Government shutdown's impact on women, children and veterans - - Tyler, Longview, Jacksonville |ETX News

Government shutdown's impact on women, children and veterans


The ripple effect the government shutdown will have on American citizens continues to spread as federal government employees are told to stay home from work.

The shutdown goes much deeper than delaying passports and hindering the housing market. Veterans and women and children who rely on government assistance will be impacted if the shutdown ends up lasting weeks or longer.

Heather Holland of Henderson is a mother of three. She's currently caring for a household of eight which consists of her children, her husband, her mother-in-law and two cousins.

On her mind Tuesday, is what the government shutdown means for five-month-old James.

"He has a lot of problems with digestion and acid reflux, so WIC covers his formula for me," Heather explains.

WIC, the nutrition program for Women, Infants and Children, provides James' special formula.

"It's pretty pricey," says Heather.

WIC also provides Heather's other children with healthy food like milk and eggs.

"I've called my WIC office and looked online and there's no guarantee that it'll last through...even the end of the month," she says.

East Texas veterans who rely on government assistance have a lot less to worry about.

"Fortunately for veterans, the VA receives advance appropriations so we're funded through fiscal year 14,"  explains Lehebron Farr, the Tyler Department of Veterans Affairs Operations Administrator.

That advance funding means doctor appointments and prescriptions are still paid for.

"Everything is business as usual over here at the North Texas VA Healthcare System at Tyler," says Farr.

While many daily resources will still be available to veterans, the Board of Veterans Appeals will stop issuing rulings, meaning decisions about disability claims filed by veterans could take longer than usual.

National parks, like Davy Crockett National Forest, are closed until the shutdown is over.
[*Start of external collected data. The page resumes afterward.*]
-- ==== Sys2Proof/Laws/State.lean ====
section
/-! SUPPORT. What each named update of the state does to each field: one lemma per field and update, so that no proof
unfolds a record update. -/

namespace Sys2Proof.Machine

variable (s : State)

/-! ### setFlag -/

@[simp] theorem State.setFlag_gr (i : Nat) (v : Bool) : (s.setFlag i v).gr = s.gr := rfl
@[simp] theorem State.setFlag_sr (i : Nat) (v : Bool) : (s.setFlag i v).sr = s.sr := rfl
@[simp] theorem State.setFlag_shr (i : Nat) (v : Bool) : (s.setFlag i v).shr = s.shr := rfl
@[simp] theorem State.setFlag_iaoqFront (i : Nat) (v : Bool) : (s.setFlag i v).iaoqFront = s.iaoqFront := rfl
@[simp] theorem State.setFlag_iaoqBack (i : Nat) (v : Bool) : (s.setFlag i v).iaoqBack = s.iaoqBack := rfl
@[simp] theorem State.setFlag_iasqFront (i : Nat) (v : Bool) : (s.setFlag i v).iasqFront = s.iasqFront := rfl
@[simp] theorem State.setFlag_iasqBack (i : Nat) (v : Bool) : (s.setFlag i v).iasqBack = s.iasqBack := rfl
@[simp] theorem State.setFlag_psw (i : Nat) (v : Bool) : (s.setFlag i v).psw = withBit s.psw i v := rfl
@[simp] theorem State.setFlag_rctr (i : Nat) (v : Bool) : (s.setFlag i v).rctr = s.rctr := rfl
@[simp] theorem State.setFlag_pid12 (i : Nat) (v : Bool) : (s.setFlag i v).pid12 = s.pid12 := rfl
@[simp] theorem State.setFlag_pid34 (i : Nat) (v : Bool) : (s.setFlag i v).pid34 = s.pid34 := rfl
@[simp] theorem State.setFlag_pid56 (i : Nat) (v : Bool) : (s.setFlag i v).pid56 = s.pid56 := rfl
@[simp] theorem State.setFlag_pid78 (i : Nat) (v : Bool) : (s.setFlag i v).pid78 = s.pid78 := rfl
@[simp] theorem State.setFlag_scr (i : Nat) (v : Bool) : (s.setFlag i v).scr = s.scr := rfl
@[simp] theorem State.setFlag_ccr (i : Nat) (v : Bool) : (s.setFlag i v).ccr = s.ccr := rfl
@[simp] theorem State.setFlag_sar (i : Nat) (v : Bool) : (s.setFlag i v).sar = s.sar := rfl
@[simp] theorem State.setFlag_iva (i : Nat) (v : Bool) : (s.setFlag i v).iva = s.iva := rfl
@[simp] theorem State.setFlag_eiem (i : Nat) (v : Bool) : (s.setFlag i v).eiem = s.eiem := rfl
@[simp] theorem State.setFlag_itmr (i : Nat) (v : Bool) : (s.setFlag i v).itmr = s.itmr := rfl
@[simp] theorem State.setFlag_itmrCompare (i : Nat) (v : Bool) : (s.setFlag i v).itmrCompare = s.itmrCompare := rfl
@[simp] theorem State.setFlag_iiasqFront (i : Nat) (v : Bool) : (s.setFlag i v).iiasqFront = s.iiasqFront := rfl
@[simp] theorem State.setFlag_iiasqBack (i : Nat) (v : Bool) : (s.setFlag i v).iiasqBack = s.iiasqBack := rfl
@[simp] theorem State.setFlag_iiaoqFront (i : Nat) (v : Bool) : (s.setFlag i v).iiaoqFront = s.iiaoqFront := rfl
@[simp] theorem State.setFlag_iiaoqBack (i : Nat) (v : Bool) : (s.setFlag i v).iiaoqBack = s.iiaoqBack := rfl
@[simp] theorem State.setFlag_iir (i : Nat) (v : Bool) : (s.setFlag i v).iir = s.iir := rfl
@[simp] theorem State.setFlag_isr (i : Nat) (v : Bool) : (s.setFlag i v).isr = s.isr := rfl
@[simp] theorem State.setFlag_ior (i : Nat) (v : Bool) : (s.setFlag i v).ior = s.ior := rfl
@[simp] theorem State.setFlag_ipsw (i : Nat) (v : Bool) : (s.setFlag i v).ipsw = s.ipsw := rfl
@[simp] theorem State.setFlag_eirr (i : Nat) (v : Bool) : (s.setFlag i v).eirr = s.eirr := rfl
@[simp] theorem State.setFlag_tr (i : Nat) (v : Bool) : (s.setFlag i v).tr = s.tr := rfl
@[simp] theorem State.setFlag_fpr (i : Nat) (v : Bool) : (s.setFlag i v).fpr = s.fpr := rfl
@[simp] theorem State.setFlag_itlb (i : Nat) (v : Bool) : (s.setFlag i v).itlb = s.itlb := rfl
@[simp] theorem State.setFlag_dtlb (i : Nat) (v : Bool) : (s.setFlag i v).dtlb = s.dtlb := rfl
@[simp] theorem State.setFlag_defaultWidth (i : Nat) (v : Bool) : (s.setFlag i v).defaultWidth = s.defaultWidth := rfl
@[simp] theorem State.setFlag_defaultEndian (i : Nat) (v : Bool) : (s.setFlag i v).defaultEndian = s.defaultEndian := rfl
@[simp] theorem State.setFlag_hpmcPending (i : Nat) (v : Bool) : (s.setFlag i v).hpmcPending = s.hpmcPending := rfl
@[simp] theorem State.setFlag_powerFailPending (i : Nat) (v : Bool) : (s.setFlag i v).powerFailPending = s.powerFailPending := rfl
@[simp] theorem State.setFlag_lpmcPending (i : Nat) (v : Bool) : (s.setFlag i v).lpmcPending = s.lpmcPending := rfl
@[simp] theorem State.setFlag_perfMonPending (i : Nat) (v : Bool) : (s.setFlag i v).perfMonPending = s.perfMonPending := rfl
@[simp] theorem State.setFlag_measurementEnabled (i : Nat) (v : Bool) : (s.setFlag i v).measurementEnabled = s.measurementEnabled := rfl
@[simp] theorem State.setFlag_bts (i : Nat) (v : Bool) : (s.setFlag i v).bts = s.bts := rfl
@[simp] theorem State.setFlag_bnr (i : Nat) (v : Bool) : (s.setFlag i v).bnr = s.bnr := rfl
@[simp] theorem State.setFlag_sfu (i : Nat) (v : Bool) : (s.setFlag i v).sfu = s.sfu := rfl
@[simp] theorem State.setFlag_copr (i : Nat) (v : Bool) : (s.setFlag i v).copr = s.copr := rfl
@[simp] theorem State.setFlag_cpr (i : Nat) (v : Bool) : (s.setFlag i v).cpr = s.cpr := rfl
@[simp] theorem State.setFlag_mem (i : Nat) (v : Bool) : (s.setFlag i v).mem = s.mem := rfl
@[simp] theorem State.setFlag_iword (i : Nat) (v : Bool) : (s.setFlag i v).iword = s.iword := rfl
@[simp] theorem State.setFlag_freeCount (i : Nat) (v : Bool) : (s.setFlag i v).freeCount = s.freeCount := rfl
@[simp] theorem State.setFlag_removals (i : Nat) (v : Bool) : (s.setFlag i v).removals = s.removals := rfl
@[simp] theorem State.setFlag_relied (i : Nat) (v : Bool) : (s.setFlag i v).relied = s.relied := rfl
@[simp] theorem State.setFlag_semaphores (i : Nat) (v : Bool) : (s.setFlag i v).semaphores = s.semaphores := rfl
@[simp] theorem State.setFlag_fpQueue (i : Nat) (v : Bool) : (s.setFlag i v).fpQueue = s.fpQueue := rfl
@[simp] theorem State.setFlag_fpArray (i : Nat) (v : Bool) : (s.setFlag i v).fpArray = s.fpArray := rfl
@[simp] theorem State.setFlag_fpSequence (i : Nat) (v : Bool) : (s.setFlag i v).fpSequence = s.fpSequence := rfl

/-! ### setCarryBorrow -/

@[simp] theorem State.setCarryBorrow_gr (cb : BitVec 16) : (s.setCarryBorrow cb).gr = s.gr := rfl
@[simp] theorem State.setCarryBorrow_sr (cb : BitVec 16) : (s.setCarryBorrow cb).sr = s.sr := rfl
@[simp] theorem State.setCarryBorrow_shr (cb : BitVec 16) : (s.setCarryBorrow cb).shr = s.shr := rfl
@[simp] theorem State.setCarryBorrow_iaoqFront (cb : BitVec 16) : (s.setCarryBorrow cb).iaoqFront = s.iaoqFront := rfl
@[simp] theorem State.setCarryBorrow_iaoqBack (cb : BitVec 16) : (s.setCarryBorrow cb).iaoqBack = s.iaoqBack := rfl
@[simp] theorem State.setCarryBorrow_iasqFront (cb : BitVec 16) : (s.setCarryBorrow cb).iasqFront = s.iasqFront := rfl
@[simp] theorem State.setCarryBorrow_iasqBack (cb : BitVec 16) : (s.setCarryBorrow cb).iasqBack = s.iasqBack := rfl
@[simp] theorem State.setCarryBorrow_rctr (cb : BitVec 16) : (s.setCarryBorrow cb).rctr = s.rctr := rfl
@[simp] theorem State.setCarryBorrow_pid12 (cb : BitVec 16) : (s.setCarryBorrow cb).pid12 = s.pid12 := rfl
@[simp] theorem State.setCarryBorrow_pid34 (cb : BitVec 16) : (s.setCarryBorrow cb).pid34 = s.pid34 := rfl
@[simp] theorem State.setCarryBorrow_pid56 (cb : BitVec 16) : (s.setCarryBorrow cb).pid56 = s.pid56 := rfl
@[simp] theorem State.setCarryBorrow_pid78 (cb : BitVec 16) : (s.setCarryBorrow cb).pid78 = s.pid78 := rfl
@[simp] theorem State.setCarryBorrow_scr (cb : BitVec 16) : (s.setCarryBorrow cb).scr = s.scr := rfl
@[simp] theorem State.setCarryBorrow_ccr (cb : BitVec 16) : (s.setCarryBorrow cb).ccr = s.ccr := rfl
@[simp] theorem State.setCarryBorrow_sar (cb : BitVec 16) : (s.setCarryBorrow cb).sar = s.sar := rfl
@[simp] theorem State.setCarryBorrow_iva (cb : BitVec 16) : (s.setCarryBorrow cb).iva = s.iva := rfl
@[simp] theorem State.setCarryBorrow_eiem (cb : BitVec 16) : (s.setCarryBorrow cb).eiem = s.eiem := rfl
@[simp] theorem State.setCarryBorrow_itmr (cb : BitVec 16) : (s.setCarryBorrow cb).itmr = s.itmr := rfl
@[simp] theorem State.setCarryBorrow_itmrCompare (cb : BitVec 16) : (s.setCarryBorrow cb).itmrCompare = s.itmrCompare := rfl
@[simp] theorem State.setCarryBorrow_iiasqFront (cb : BitVec 16) : (s.setCarryBorrow cb).iiasqFront = s.iiasqFront := rfl
@[simp] theorem State.setCarryBorrow_iiasqBack (cb : BitVec 16) : (s.setCarryBorrow cb).iiasqBack = s.iiasqBack := rfl
@[simp] theorem State.setCarryBorrow_iiaoqFront (cb : BitVec 16) : (s.setCarryBorrow cb).iiaoqFront = s.iiaoqFront := rfl
@[simp] theorem State.setCarryBorrow_iiaoqBack (cb : BitVec 16) : (s.setCarryBorrow cb).iiaoqBack = s.iiaoqBack := rfl
@[simp] theorem State.setCarryBorrow_iir (cb : BitVec 16) : (s.setCarryBorrow cb).iir = s.iir := rfl
@[simp] theorem State.setCarryBorrow_isr (cb : BitVec 16) : (s.setCarryBorrow cb).isr = s.isr := rfl
@[simp] theorem State.setCarryBorrow_ior (cb : BitVec 16) : (s.setCarryBorrow cb).ior = s.ior := rfl
@[simp] theorem State.setCarryBorrow_ipsw (cb : BitVec 16) : (s.setCarryBorrow cb).ipsw = s.ipsw := rfl
@[simp] theorem State.setCarryBorrow_eirr (cb : BitVec 16) : (s.setCarryBorrow cb).eirr = s.eirr := rfl
@[simp] theorem State.setCarryBorrow_tr (cb : BitVec 16) : (s.setCarryBorrow cb).tr = s.tr := rfl
@[simp] theorem State.setCarryBorrow_fpr (cb : BitVec 16) : (s.setCarryBorrow cb).fpr = s.fpr := rfl
@[simp] theorem State.setCarryBorrow_itlb (cb : BitVec 16) : (s.setCarryBorrow cb).itlb = s.itlb := rfl
@[simp] theorem State.setCarryBorrow_dtlb (cb : BitVec 16) : (s.setCarryBorrow cb).dtlb = s.dtlb := rfl
@[simp] theorem State.setCarryBorrow_defaultWidth (cb : BitVec 16) : (s.setCarryBorrow cb).defaultWidth = s.defaultWidth := rfl
@[simp] theorem State.setCarryBorrow_defaultEndian (cb : BitVec 16) : (s.setCarryBorrow cb).defaultEndian = s.defaultEndian := rfl
@[simp] theorem State.setCarryBorrow_hpmcPending (cb : BitVec 16) : (s.setCarryBorrow cb).hpmcPending = s.hpmcPending := rfl
@[simp] theorem State.setCarryBorrow_powerFailPending (cb : BitVec 16) : (s.setCarryBorrow cb).powerFailPending = s.powerFailPending := rfl
@[simp] theorem State.setCarryBorrow_lpmcPending (cb : BitVec 16) : (s.setCarryBorrow cb).lpmcPending = s.lpmcPending := rfl
@[simp] theorem State.setCarryBorrow_perfMonPending (cb : BitVec 16) : (s.setCarryBorrow cb).perfMonPending = s.perfMonPending := rfl
@[simp] theorem State.setCarryBorrow_measurementEnabled (cb : BitVec 16) : (s.setCarryBorrow cb).measurementEnabled = s.measurementEnabled := rfl
@[simp] theorem State.setCarryBorrow_bts (cb : BitVec 16) : (s.setCarryBorrow cb).bts = s.bts := rfl
@[simp] theorem State.setCarryBorrow_bnr (cb : BitVec 16) : (s.setCarryBorrow cb).bnr = s.bnr := rfl
@[simp] theorem State.setCarryBorrow_sfu (cb : BitVec 16) : (s.setCarryBorrow cb).sfu = s.sfu := rfl
@[simp] theorem State.setCarryBorrow_copr (cb : BitVec 16) : (s.setCarryBorrow cb).copr = s.copr := rfl
@[simp] theorem State.setCarryBorrow_cpr (cb : BitVec 16) : (s.setCarryBorrow cb).cpr = s.cpr := rfl
@[simp] theorem State.setCarryBorrow_mem (cb : BitVec 16) : (s.setCarryBorrow cb).mem = s.mem := rfl
@[simp] theorem State.setCarryBorrow_iword (cb : BitVec 16) : (s.setCarryBorrow cb).iword = s.iword := rfl
@[simp] theorem State.setCarryBorrow_freeCount (cb : BitVec 16) : (s.setCarryBorrow cb).freeCount = s.freeCount := rfl
@[simp] theorem State.setCarryBorrow_removals (cb : BitVec 16) : (s.setCarryBorrow cb).removals = s.removals := rfl
@[simp] theorem State.setCarryBorrow_relied (cb : BitVec 16) : (s.setCarryBorrow cb).relied = s.relied := rfl
@[simp] theorem State.setCarryBorrow_semaphores (cb : BitVec 16) : (s.setCarryBorrow cb).semaphores = s.semaphores := rfl
@[simp] theorem State.setCarryBorrow_fpQueue (cb : BitVec 16) : (s.setCarryBorrow cb).fpQueue = s.fpQueue := rfl
@[simp] theorem State.setCarryBorrow_fpArray (cb : BitVec 16) : (s.setCarryBorrow cb).fpArray = s.fpArray := rfl
@[simp] theorem State.setCarryBorrow_fpSequence (cb : BitVec 16) : (s.setCarryBorrow cb).fpSequence = s.fpSequence := rfl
No matter how you look at it, it's likely someone you know... being affected.

"It just doesn't seem fair that because congress and senate and the president can't come to an agreement, that our kids are going to suffer from it," says Heather.

There are some important things that we know will not be impacted by the shutdown. Those include government-funded school breakfasts and lunches, food stamps, which is also known as SNAP, which stands for Supplemental Nutrition Assistance Program, and meat inspections.